The next election is going to the party with some real economic solutions. If the Republicans want a platform of attacks on women, unions, seniors, education, the safety nets, etc; go for it.
But nothing will change unless the opposing party gets off its backside and starts talking about serious reform of taxes, trade, education, healthcare, etc. Show us the plans and maybe the people will give you the votes to make it happen.
A few high profile commissions created right now to have legislation ready to push through in the new year would go a long way to getting some voter support. Hope didn't lead to change.
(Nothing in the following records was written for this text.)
-- ==== Sys2Proof/Laws/Memory.lean ====
section
/-! SUPPORT. The laws of memory: a read after a write, and that a write keeps the canonical form. -/
namespace Sys2Proof.Machine

@[simp] theorem memRead_nil (n : Nat) : memRead [] n = unlistedByte := rfl

theorem memRead_cons (c : Host.Cell) (m : List Host.Cell) (n : Nat) :
    memRead (c :: m) n = if n = c.1 then c.2 else memRead m n := rfl

/-- The lower bound of a canonical memory may be lowered. -/
theorem memWfFrom_mono {low low' : Nat} {m : List Host.Cell} (h : memWfFrom low m = true) (le : low' ≤ low) :
    memWfFrom low' m = true := by
  cases m with
  | nil => rfl
  | cons c rest =>
    simp only [memWfFrom, Bool.and_eq_true, decide_eq_true_eq] at h ⊢
    exact ⟨⟨⟨le.trans h.1.1.1, h.1.1.2⟩, h.1.2⟩, h.2⟩

/-- An address below a canonical memory's bound is not listed. -/
theorem memRead_below {low n : Nat} {m : List Host.Cell} (h : memWfFrom low m = true) (lt : n < low) :
    memRead m n = unlistedByte := by
  induction m generalizing low with
  | nil => rfl
  | cons c rest ih =>
    simp only [memWfFrom, Bool.and_eq_true, decide_eq_true_eq] at h
    have ne : n ≠ c.1 := by omega
    rw [memRead_cons, if_neg ne]
    exact ih h.2 (by omega)

theorem memWfFrom_memCons {low n : Nat} {v : Byte} {m : List Host.Cell} (h : memWfFrom (n + 1) m = true)
    (le : low ≤ n) (lt : n < 65536) : memWfFrom low (memCons n v m) = true := by
  unfold memCons
  split
  · exact memWfFrom_mono h (by omega)
  · simp only [memWfFrom, Bool.and_eq_true, decide_eq_true_eq]
    exact ⟨⟨⟨le, lt⟩, ‹_›⟩, h⟩

theorem memWfFrom_memWrite {low n : Nat} {m : List Host.Cell} (v : Byte) (h : memWfFrom low m = true)
    (le : low ≤ n) (lt : n < 65536) : memWfFrom low (memWrite m n v) = true := by
  induction m generalizing low with
  | nil => exact memWfFrom_memCons rfl le lt
  | cons c rest ih =>
    have h' := h
    simp only [memWfFrom, Bool.and_eq_true, decide_eq_true_eq] at h
    unfold memWrite
    split
    · refine memWfFrom_memCons ?_ le lt
      simp only [memWfFrom, Bool.and_eq_true, decide_eq_true_eq]
      exact ⟨⟨⟨by omega, h.1.1.2⟩, h.1.2⟩, h.2⟩
    · split
      · subst n
        exact memWfFrom_memCons h.2 le lt
      · simp only [memWfFrom, Bool.and_eq_true, decide_eq_true_eq]
        exact ⟨⟨⟨h.1.1.1, h.1.1.2⟩, h.1.2⟩, ih h.2 (by omega)⟩

/-- A write keeps the canonical form. -/
theorem memWf_memWrite {n : Nat} {m : List Host.Cell} (v : Byte) (h : memWf m = true) (lt : n < 65536) :
    memWf (memWrite m n v) = true :=
  memWfFrom_memWrite v h (Nat.zero_le n) lt

/-- A write at a 16-bit address keeps the canonical form. -/
theorem memWf_memWrite_word {m : List Host.Cell} (a : Word) (v : Byte) (h : memWf m = true) :
    memWf (memWrite m a.toNat v) = true :=
  memWf_memWrite v h a.isLt

theorem memRead_memCons (n k : Nat) (v : Byte) (m : List Host.Cell) (unlisted : memRead m n = unlistedByte) :
    memRead (memCons n v m) k = if k = n then v else memRead m k := by
  unfold memCons
  split
  · split
    · subst_vars; exact unlisted
    · rfl
  · rfl

theorem memRead_memWrite_from {low n : Nat} {m : List Host.Cell} (v : Byte) (k : Nat) (h : memWfFrom low m = true) :
    memRead (memWrite m n v) k = if k = n then v else memRead m k := by
  induction m generalizing low with
  | nil => exact memRead_memCons n k v [] rfl
  | cons c rest ih =>
    have h' := h
    simp only [memWfFrom, Bool.and_eq_true, decide_eq_true_eq] at h
    unfold memWrite
    split
    · exact memRead_memCons n k v _ (memRead_below (low := c.1) (by
        simp only [memWfFrom, Bool.and_eq_true, decide_eq_true_eq]
        exact ⟨⟨⟨le_refl _, h.1.1.2⟩, h.1.2⟩, h.2⟩) ‹_›)
    · split
      · rename_i eq
        rw [memRead_memCons n k v rest (memRead_below h.2 (by omega)), memRead_cons]
        subst eq
        split <;> rfl
      · simp only [memRead_cons, ih h.2]
        by_cases hk : k = c.1
        · rw [if_pos hk, if_neg (by omega), if_pos hk]
        · simp only [if_neg hk]

/-- A read after a write: the byte written at its address, the old byte anywhere else. -/
theorem memRead_memWrite {n : Nat} {m : List Host.Cell} (v : Byte) (k : Nat) (h : memWf m = true) :
    memRead (memWrite m n v) k = if k = n then v else memRead m k :=
  memRead_memWrite_from v k h

theorem memRead_memWrite_same {n : Nat} {m : List Host.Cell} (v : Byte) (h : memWf m = true) :
    memRead (memWrite m n v) n = v := by
  rw [memRead_memWrite v n h, if_pos rfl]

theorem memRead_memCons_other {n k : Nat} (v : Byte) (m : List Host.Cell) (ne : k ≠ n) :
    memRead (memCons n v m) k = memRead m k := by
  unfold memCons
  split
  · rfl
  · rw [memRead_cons, if_neg ne]

/-- A write leaves every other address alone, in any memory. -/
theorem memRead_memWrite_other {n k : Nat} (v : Byte) (m : List Host.Cell) (ne : k ≠ n) :
    memRead (memWrite m n v) k = memRead m k := by
  induction m with
  | nil => exact memRead_memCons_other v [] ne
  | cons c rest ih =>
    unfold memWrite
    split
    · exact memRead_memCons_other v _ ne
    · split
      · rw [memRead_memCons_other v _ ne, memRead_cons, if_neg (by omega)]
      · simp only [memRead_cons, ih]

/-- The same for two 16-bit addresses. -/
theorem memRead_memWrite_word_other {a b : Word} (v : Byte) (m : List Host.Cell) (ne : a ≠ b) :
    memRead (memWrite m b.toNat v) a.toNat = memRead m a.toNat :=
  memRead_memWrite_other v m (fun e => ne (BitVec.eq_of_toNat_eq e))

theorem memEqual_of_reads_from {low : Nat} {m m' : List Host.Cell} (h : memWfFrom low m = true)
    (h' : memWfFrom low m' = true) (eq : ∀ n, memRead m n = memRead m' n) : m = m' := by
  induction m generalizing low m' with
  | nil =>
    cases m' with
    | nil => rfl
    | cons c rest =>
      simp only [memWfFrom, Bool.and_eq_true, decide_eq_true_eq] at h'
      have := eq c.1
      rw [memRead_cons, if_pos rfl] at this
      exact absurd this.symm h'.1.2
  | cons c rest ih =>
    have hc := h
    simp only [memWfFrom, Bool.and_eq_true, decide_eq_true_eq] at h
    cases m' with
    | nil =>
      have := eq c.1
      rw [memRead_cons, if_pos rfl] at this
      exact absurd this h.1.2
    | cons c' rest' =>
      simp only [memWfFrom, Bool.and_eq_true, decide_eq_true_eq] at h'
      have addr : c.1 = c'.1 := by
        have e1 := eq c.1
        have e2 := eq c'.1
        simp only [memRead_cons, if_true] at e1 e2
        rcases Nat.lt_trichotomy c.1 c'.1 with lt | e | gt
        · rw [if_neg (by omega), memRead_below h'.2 (by omega)] at e1
          exact absurd e1 h.1.2
        · exact e
        · rw [if_neg (by omega), memRead_below h.2 (by omega)] at e2
          exact absurd e2.symm h'.1.2
      have val : c.2 = c'.2 := by
        have e1 := eq c.1
        rwa [memRead_cons, if_pos rfl, memRead_cons, if_pos addr] at e1
      have tail : rest = rest' := ih h.2 (by rw [addr]; exact h'.2) (fun n => by
        have e := eq n
        simp only [memRead_cons] at e
        by_cases hn : n = c.1
        · rw [memRead_below h.2 (by omega), memRead_below h'.2 (by omega)]
        · rwa [if_neg hn, if_neg (by omega)] at e)
      rw [tail]
      exact congrArg (· :: rest') (Prod.ext addr val)

/-- Two canonical memories that answer every read alike are the same data. -/
theorem memEqual_of_reads {m m' : List Host.Cell} (h : memWf m = true) (h' : memWf m' = true)
    (eq : ∀ n, memRead m n = memRead m' n) : m = m' :=
  memEqual_of_reads_from h h' eq

end Sys2Proof.Machine
end

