-- ==== Sys2Proof/Laws/PerInstr.lean ====
section
/-! SUPPORT. Statements made instruction by instruction: the bytes of a well-formed instruction are as many as its mode's
length (30_encoding.md R55, R56). -/
namespace Sys2Proof.Laws.EncodedLength

/-- A well-formed instruction is encoded in as many bytes as its mode says (R56). -/
def Statement (i : Instr) : Prop := i.wellFormed = true → (encode i).length = i.length

theorem adc (o : Operand) : Statement (.adc o) := by
  cases o <;> first | exact fun _ => rfl | exact fun h => absurd h Bool.false_ne_true

theorem and (o : Operand) : Statement (.and o) := by
  cases o <;> first | exact fun _ => rfl | exact fun h => absurd h Bool.false_ne_true

theorem asl (o : ShiftOperand) : Statement (.asl o) := by
  rcases o with _ | o
  · exact fun _ => rfl
  · cases o <;> first | exact fun _ => rfl | exact fun h => absurd h Bool.false_ne_true

theorem bcc (d : Byte) : Statement (.bcc d) := fun _ => rfl

theorem bcs (d : Byte) : Statement (.bcs d) := fun _ => rfl

theorem beq (d : Byte) : Statement (.beq d) := fun _ => rfl

theorem bit (o : Operand) : Statement (.bit o) := by
  cases o <;> first | exact fun _ => rfl | exact fun h => absurd h Bool.false_ne_true

theorem bmi (d : Byte) : Statement (.bmi d) := fun _ => rfl

theorem bne (d : Byte) : Statement (.bne d) := fun _ => rfl

theorem bpl (d : Byte) : Statement (.bpl d) := fun _ => rfl

theorem brk : Statement .brk := fun _ => rfl

theorem bvc (d : Byte) : Statement (.bvc d) := fun _ => rfl

theorem bvs (d : Byte) : Statement (.bvs d) := fun _ => rfl

theorem clc : Statement .clc := fun _ => rfl

theorem cld : Statement .cld := fun _ => rfl

theorem cli : Statement .cli := fun _ => rfl

theorem clv : Statement .clv := fun _ => rfl

theorem cmp (o : Operand) : Statement (.cmp o) := by
  cases o <;> first | exact fun _ => rfl | exact fun h => absurd h Bool.false_ne_true

theorem cpx (o : Operand) : Statement (.cpx o) := by
  cases o <;> first | exact fun _ => rfl | exact fun h => absurd h Bool.false_ne_true

theorem cpy (o : Operand) : Statement (.cpy o) := by
  cases o <;> first | exact fun _ => rfl | exact fun h => absurd h Bool.false_ne_true

theorem dec (o : Operand) : Statement (.dec o) := by
  cases o <;> first | exact fun _ => rfl | exact fun h => absurd h Bool.false_ne_true

theorem dex : Statement .dex := fun _ => rfl

theorem dey : Statement .dey := fun _ => rfl

theorem eor (o : Operand) : Statement (.eor o) := by
  cases o <;> first | exact fun _ => rfl | exact fun h => absurd h Bool.false_ne_true

theorem inc (o : Operand) : Statement (.inc o) := by
  cases o <;> first | exact fun _ => rfl | exact fun h => absurd h Bool.false_ne_true

theorem inx : Statement .inx := fun _ => rfl

theorem iny : Statement .iny := fun _ => rfl

theorem jmp (o : JumpOperand) : Statement (.jmp o) := by
  cases o <;> exact fun _ => rfl

theorem jsr (a : Word) : Statement (.jsr a) := fun _ => rfl

theorem lda (o : Operand) : Statement (.lda o) := by
  cases o <;> first | exact fun _ => rfl | exact fun h => absurd h Bool.false_ne_true

theorem ldx (o : Operand) : Statement (.ldx o) := by
  cases o <;> first | exact fun _ => rfl | exact fun h => absurd h Bool.false_ne_true

theorem ldy (o : Operand) : Statement (.ldy o) := by
  cases o <;> first | exact fun _ => rfl | exact fun h => absurd h Bool.false_ne_true

theorem lsr (o : ShiftOperand) : Statement (.lsr o) := by
  rcases o with _ | o
  · exact fun _ => rfl
  · cases o <;> first | exact fun _ => rfl | exact fun h => absurd h Bool.false_ne_true

theorem nop : Statement .nop := fun _ => rfl

theorem ora (o : Operand) : Statement (.ora o) := by
  cases o <;> first | exact fun _ => rfl | exact fun h => absurd h Bool.false_ne_true

theorem pha : Statement .pha := fun _ => rfl

theorem php : Statement .php := fun _ => rfl

theorem pla : Statement .pla := fun _ => rfl

theorem plp : Statement .plp := fun _ => rfl

theorem rol (o : ShiftOperand) : Statement (.rol o) := by
  rcases o with _ | o
  · exact fun _ => rfl
  · cases o <;> first | exact fun _ => rfl | exact fun h => absurd h Bool.false_ne_true

theorem ror (o : ShiftOperand) : Statement (.ror o) := by
  rcases o with _ | o
  · exact fun _ => rfl
  · cases o <;> first | exact fun _ => rfl | exact fun h => absurd h Bool.false_ne_true

theorem rti : Statement .rti := fun _ => rfl

theorem rts : Statement .rts := fun _ => rfl

theorem sbc (o : Operand) : Statement (.sbc o) := by
  cases o <;> first | exact fun _ => rfl | exact fun h => absurd h Bool.false_ne_true

theorem sec : Statement .sec := fun _ => rfl

theorem sed : Statement .sed := fun _ => rfl

theorem sei : Statement .sei := fun _ => rfl

theorem sta (o : Operand) : Statement (.sta o) := by
  cases o <;> first | exact fun _ => rfl | exact fun h => absurd h Bool.false_ne_true

theorem stx (o : Operand) : Statement (.stx o) := by
  cases o <;> first | exact fun _ => rfl | exact fun h => absurd h Bool.false_ne_true

theorem sty (o : Operand) : Statement (.sty o) := by
  cases o <;> first | exact fun _ => rfl | exact fun h => absurd h Bool.false_ne_true

theorem tax : Statement .tax := fun _ => rfl

theorem tay : Statement .tay := fun _ => rfl

theorem tsx : Statement .tsx := fun _ => rfl

theorem txa : Statement .txa := fun _ => rfl

theorem txs : Statement .txs := fun _ => rfl

theorem tya : Statement .tya := fun _ => rfl

theorem ill (op : Byte) : Statement (.ill op) := fun _ => rfl

end Sys2Proof.Laws.EncodedLength
end

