theorem witness_CostOfEveryInstruction : ∃ t, exec (.lda (.absX 0x03FF)) { State.reset with x := 0x01 } = .next t :=
  ⟨_, rfl⟩

/-- In a state whose bits 4 and 5 of P are those of `P_RESET = 0x34`, and in the reset state. -/
theorem witness_StepKeepsInv :
    let s := { program 0x0200 [0x28] [(0x01FE, 0xFF)] with p := 0x34, cfg := { Config.standard with pReset := .p34 } }
    (Inv s ∧ ∃ t, step s = .next t) ∧ (Inv State.reset ∧ ∃ t, step State.reset = .next t) :=
  ⟨⟨by decide +kernel, next_of_completes (by decide +kernel)⟩,
    ⟨by decide +kernel, next_of_completes (by decide +kernel)⟩⟩

/-- Power-on, a reset, and a write by another agent. -/
theorem witness_ReachableInv :
    Reachable (State.powerOn .standard) ∧ Reachable State.reset ∧
    Reachable { State.reset with mem := [(0xFFFF, 0x80)] } := by
  have on : Reachable (State.powerOn .standard) := .powerOn _ (by decide)
  have reset : Reachable State.reset := .transact .reset on rfl
  exact ⟨on, reset, .transact (.portWrite 0xFFFF 0x80) reset rfl⟩

theorem witness_ParametersFixed :
    (∃ t, transact .reset State.reset = .next t) ∧ (∃ t, transact .step State.reset = .next t) ∧
    ∃ t, transact (.portWrite 0x0000 0xEA) State.reset = .next t :=
  ⟨⟨_, rfl⟩, next_of_completes (by decide +kernel), ⟨_, rfl⟩⟩

/-- Both values of `P_RESET`: the clauses of O18 and O19. -/
theorem witness_P_RESET :
    Config.standard.pReset = .p24 ∧ ({ Config.standard with pReset := .p34 } : Config).pReset = .p34 := ⟨rfl, rfl⟩

/-- Two blocks with the same vector and different registers and memory. -/
theorem witness_ResetRepeats :
    let other := { beforeReset with a := 0xFF, portSeq := 9, mem := memWrite beforeReset.mem 0x0000 0x01 }
    PlainRam beforeReset ∧ other.cfg = beforeReset.cfg ∧
    memRead other.mem 0xFFFC = memRead beforeReset.mem 0xFFFC ∧
    memRead other.mem 0xFFFD = memRead beforeReset.mem 0xFFFD :=
  ⟨plainRam rfl, rfl, by decide +kernel, by decide +kernel⟩

/-- The hypothesis of O24, O25 and of the clauses on memory's bytes in O44, O46, O49, O53 and O54. -/
theorem witness_PlainRam : PlainRam State.reset := plainRam rfl

/-- The clauses of O26: an immediate operand; plain RAM beside the open region; both ends of the open region. -/
theorem witness_OperandValue :
    (∃ v, Operand.imm 0x01 = .imm v) ∧ (∀ v, Operand.abs 0x1FFF ≠ .imm v) ∧
    openAt openPort 0x1FFF = false ∧ openAt openPort 0x4000 = false ∧
    openAt openPort 0x2000 = true ∧ openAt openPort 0x3FFF = true :=
  ⟨⟨_, rfl⟩, nofun, by decide +kernel, by decide +kernel, by decide +kernel, by decide +kernel⟩

/-- The clauses of O34: the other carry and the same carry. -/
theorem witness_SbcUndoesAdc :
    let s := { State.reset with a := 0xF0 }
    ∃ t u u', exec (.adc (.imm 0x20)) s = .next t ∧
      (u.a = t.a ∧ value (.imm 0x20) u = value (.imm 0x20) s ∧ getFlag u.p .carry = !getFlag s.p .carry) ∧
      (u'.a = t.a ∧ value (.imm 0x20) u' = value (.imm 0x20) s ∧ getFlag u'.p .carry = getFlag s.p .carry) :=
  ⟨_, { State.reset with a := 0x10, p := 0x25 }, { State.reset with a := 0x10 }, rfl, ⟨rfl, rfl, rfl⟩, ⟨rfl, rfl, rfl⟩⟩

/-- A JSR whose two pushes wrap around the stack page, and a state after its subroutine. -/
theorem witness_RtsReturnsAfterJsr :
    let s := { State.reset with sp := 0x00, pc := 0xFFFE }
    ∃ t u, PlainRam s ∧ memWf s.mem = true ∧ exec (.jsr 0x0700) s = .next t ∧ SameStack t u ∧ u.a = 0x55 ∧ u.p = 0xE7 :=
  ⟨_, { ({ State.reset with sp := 0x00, pc := 0xFFFE }.pushWord 0x0000) with a := 0x55, p := 0xE7 },
    plainRam rfl, rfl, rfl, ⟨rfl, rfl, rfl⟩, rfl, rfl⟩

/-- A PHP at SP = 0x00, and a state after it in which the flags have changed. -/
theorem witness_PlpRestoresPhp :
    let s := { State.reset with sp := 0x00, p := 0xE7 }
    ∃ t u, PlainRam s ∧ memWf s.mem = true ∧ exec .php s = .next t ∧ SameStack t u ∧ u.p &&& 0x30 = s.p &&& 0x30 ∧
      u.p = 0x28 :=
  ⟨_, { ({ State.reset with sp := 0x00, p := 0xE7 }.push 0xF7) with p := 0x28 },
    plainRam rfl, rfl, rfl, ⟨rfl, rfl, rfl⟩, by decide +kernel, rfl⟩

/-- The clause on illegal opcodes, at the first and the last of them. -/
theorem witness_NopAndIllegalOnlyAdvance :
    illegalBytes.contains (0x02#8).toNat = true ∧ illegalBytes.contains (0xFF#8).toNat = true ∧
    State.reset.cfg.illegalPolicy = .nop := by decide +kernel

/-- A BRK at SP = 0x01, and a state of its handler. -/
theorem witness_RtiReturnsFromBrk :
    let s := { State.reset with sp := 0x01, p := 0x20, pc := 0xFFFF }
    ∃ t u, PlainRam s ∧ memWf s.mem = true ∧ exec .brk s = .next t ∧ SameStack t u ∧ u.p &&& 0x30 = s.p &&& 0x30 ∧
      u.x = 0x07 :=
  ⟨_, { ({ State.reset with sp := 0x01, p := 0x20, pc := 0xFFFF }.enterTrap 0x0001).2 with x := 0x07 },
    plainRam rfl, rfl, rfl, ⟨rfl, rfl, rfl⟩, by decide +kernel, rfl⟩

/-- Both clauses of O56. -/
theorem witness_DecimalFlagHasNoEffect :
    (Instr.adc (.imm 0x01) ≠ .php ∧ Instr.adc (.imm 0x01) ≠ .brk ∧ writesDecimal (.adc (.imm 0x01)) = false) ∧
    (Instr.plp ≠ .php ∧ Instr.plp ≠ .brk ∧ writesDecimal .plp = true) := by decide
How about some change to restore hope?
That rules out Dems and Repubs, except for Buddy Roemer.
1. Manufacturing Employment is a distant shadow of its former self. More than half of the real underemployment/unemployment rate is due to the collapse of domestic manufacturing (http://www.economicpopulist.org/content/most-job-loss-offshoring-not-recession)
2. Illegal Alien Workers: a conservative estimate of 12 million "undocumented" workers drive the bottom of the wage scale toward zero. http://immigrationreform.com/2012/03/06/the-new-radical-chic-send-an-illegal-alien-to-college/
Until we confront the real reasons for the problem, the economy will oscillate along a new depressed baseline.
Rise of the FIRE economy (and Wall Street's pervasive infiltration of government)
http://www.mybudget360.com/financialization-era-banking-welfare-captured-our-economy-wealth-financial-debt-leverage/
Reagan had a baby recession compared to this... It was cyclic not a total structural economic collapse.
Clinton the best job record... only avg'd about 300K jobs per month.
Bush2 avg job increase was 300K jobs per YEAR, mostly government, while the population grew by 300 million.
Regards
So no, this is not a slow recovery, its amazing its not a great depression. Its not just a cyclic recession... and will take a long time to undo for the most part wrong way 30 years of outsourcing.
How long to re-open the 60,000 closed factories under Bush, and Neither hoover nor reagan, nor clinton were handed two ongoing unpaid for wars along with massive debt.